Colleges "Prowling" For Cheap Student Dorm Space Seek Out Desperate Developers Looking To Unload Unsold Condo Complexes
- River views, granite countertops, stainless-steel appliances, 9-foot ceilings. This is student housing? When classes start this fall — if all goes as planned — more than 300 students at Johnson & Wales University will be living in Capitol Cove, an upscale condominium project that had been languishing on the market for more than six months.
***
- Some universities around the country have found a silver lining to the real estate recession that has left condominium developers in the lurch.
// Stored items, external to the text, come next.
-- ==== Sys2Proof/Machine/Cells.lean ====
section
/-! DEFINITION. Work items (05 R90, R95, R98, R104) and the engine extension of the control core (05 R91-R93, R96, R430-R432). -/

namespace Sys2Proof.Machine

/-! ### Launch fields (13 R270) -/

def Cmd.entry (c : Cmd) : DWord := BitVec.ofNat 64 (field c.slot 16 8)
def Cmd.arg (c : Cmd) : DWord := BitVec.ofNat 64 (field c.slot 24 8)
def Cmd.itemCount (c : Cmd) : Nat := field c.slot 40 4
def Cmd.partBits (c : Cmd) : Nat := field c.slot 44 4
def Cmd.cellMask (c : Cmd) : Nat := if c.opcode = 3 then field c.slot 40 8 else field c.slot 32 8
def Cmd.ext (c : Cmd) : List Byte := c.slots.getD 1 []

/-- The partition of cell memory that a command carries (05 R97, 13 R270). -/
def Cmd.partition (c : Cmd) : Partition :=
  { l1 := if c.partBits % 4 = 0 then 0 else 2 ^ 15 * 2 ^ (c.partBits % 4), bl := 16384 * bitsOf c.partBits 8 2 }

/-- A copy is a migration transfer (13 R271). -/
def Cmd.mig (c : Cmd) : Bool := bitOf (field c.slot 32 8) 40

/-! ### Dispatch (05 R104) -/

/-- Nothing occupies the cell. -/
def Cell.idle (c : Cell) : Bool := c.job.isNone && c.blocks.isEmpty

/-- Everything that a change of CID clears (05 R98, 06 R115, R122, 07 R128). -/
def Cell.cleanse (c : Cell) (cid : Cid) : Cell :=
  { c with lastCid := some cid, mem := [], part := { bl := 0, l1 := 0 },
           matrix := { c.matrix with bank0 := Bank.reset, bank1 := Bank.reset, readyLo := [], readyHi := [], outLo := [], outHi := [] },
           vec := { c.vec with tb := [], narrow := 0, wide := 0, nflags := AccFlags.clear, wflags := AccFlags.clear, terms := 0 } }

/-- A work item of a CID arrives (05 R98). -/
def Cell.receive (c : Cell) (cid : Cid) : Cell := if c.lastCid = some cid then c else c.cleanse cid

/-- The item that a running command hands out next, while it may and dispatch has not stopped (05 R104, 18 R365). -/
def State.handsOut (s : State) (r : Nat) (q : Word) : Option Cmd :=
  match s.cmd r q with
  | some c => if c.stage = .running && !c.stopped && c.next < c.total && !s.fatal then some c else none
  | none => none

/-- The enabled cells of a command's set, in increasing order (05 R104, R105). -/
def State.cellSet (s : State) (c : Cmd) : List Nat :=
  (cellsOfRing c.ring).filter fun g => bitOf c.cellMask (g % 64) && s.cellOn g

/-- DISPATCH_WORK_ITEM: the next item to the lowest-numbered idle cell of the set (05 R98, R104). DESIGN CHOICE (log 66): a command
whose set has lost its last enabled cell keeps its items and waits. -/
def effDispatchWorkItem (r : RingId) (seq : Word) (s : State) : State :=
  match s.handsOut r seq with
  | none => s
  | some c =>
    if c.opcode = 2 then s
    else match (s.cellSet c).find? fun g => (s.cell g).idle with
      | none => s
      | some g =>
        let x := s.cell g
        let piece := c.opcode = 3
        let j : Job := { ring := c.ring, seq := c.seq, index := c.next, kind := if piece then .piece else .item, cid := c.cid, ended := none }
        let x := if piece then x else x.receive c.cid
        (s.setCell g { x with job := some j, core := { x.core with wait := .zeroing } }).setCmd { c with next := c.next + 1 }
def execDispatchWorkItem (r : RingId) (seq : Word) (s : State) : Host.Outcome State Fault Refusal :=
  s.live (effDispatchWorkItem r seq)

/-- The control core's registers at the start of item i of a command on cell g (05 R90). -/
def startCore (c : Cmd) (g i : Nat) (now : DWord) : ControlCore :=
  let p := c.partition
  let k : ControlCore := { x := [], pc := c.entry, started := now, instret := 0, wait := .running, fenced := 0 }
  ((((k.set 10 (BitVec.ofNat 64 i)).set 11 c.arg).set 12 (BitVec.ofNat 64 g)).set 13 (BitVec.ofNat 64 cellWindow)).set 2
    (BitVec.ofNat 64 (cellWindow + (cellBytes - p.l1 - p.bl)))

/-- Bytes that were L1 and are staging or block-local memory now hold unspecified values (05 R98; log 4). -/
def State.repartition (s : State) (g : Nat) (p : Partition) : State :=
  let c := s.cell g
  if p.l1 < c.part.l1 then
    let n := c.part.l1 - p.l1
    let (s, v) := s.draw (8 * n)
    s.setCell g { c.write (cellBytes - c.part.l1) (leBytes n v.toNat) with part := p }
  else s.setCell g { c with part := p }

/-- Tickets restart at 0 (05 R90). -/
def Cell.newTickets (c : Cell) : Cell :=
  { c with matrix := { c.matrix with queue := [], issued := 0, done := 0 }, vec := { c.vec with queue := [], issued := 0, done := 0 },
           str := StreamEngine.reset, esig := [] }

/-- WORK_ITEM_START: the item, or the piece, that waits on the cell begins (05 R90, R97, 13 R435). -/
def effWorkItemStart (g : CellId) (s : State) : State :=
  let x := s.cell g
  match x.job with
  | none => s
  | some j =>
    if x.core.wait ≠ .zeroing || j.ended.isSome then s
    else match j.kind, s.cmd j.ring j.seq with
      | .item, some c =>
        let s := s.repartition g c.partition
        s.setCell g { (s.cell g).newTickets with core := { startCore c g j.index s.time with fenced := s.older.length }, kernel := none }
      | .piece, some _ =>
        let q : StreamDesc := { ticket := 0, desc := 0, moved := 0, done := false }
        s.setCell g { x with str := { StreamEngine.reset with queue := [q] }, core := { x.core with wait := .running } }
      | _, none => s
def execWorkItemStart (g : CellId) (s : State) : Host.Outcome State Fault Refusal := s.live (effWorkItemStart g)

/-- A started item of a command has ended: the command learns of it (05 R104). -/
def State.itemDone (s : State) (r : Nat) (q : Word) (i : Nat) (st : Status) : State :=
  match s.cmd r q with
  | some c => s.setCmd (Cmd.noteEnd c.soe c i st)
  | none => s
For less time and money than it would take to build a residence hall, universities in places like New York City and Ohio are buying or leasing entire condo
projects.(1) And they are also eyeing vacant lots once targeted for high-end condos for use as retail and parking. "This is a bonanza of an opportunity ... for universities to acquire the space they desperately need," said Dan Fasulo, managing director of Real Capital Analytics.
For more, see Empty condos give universities new dorm space.
(1) In New York, Columbia University last year paid $67.6 million for a residence hall for graduate students and staff in the Riverdale neighborhood of the Bronx after a planned condo development called the Arbor couldn't sell out. In Ohio, Capital University bought a 30-unit building for $4 million in suburban Columbus that had been marketed as 55-and-older housing but is now reserved for about 60 upperclassmen in good academic standing.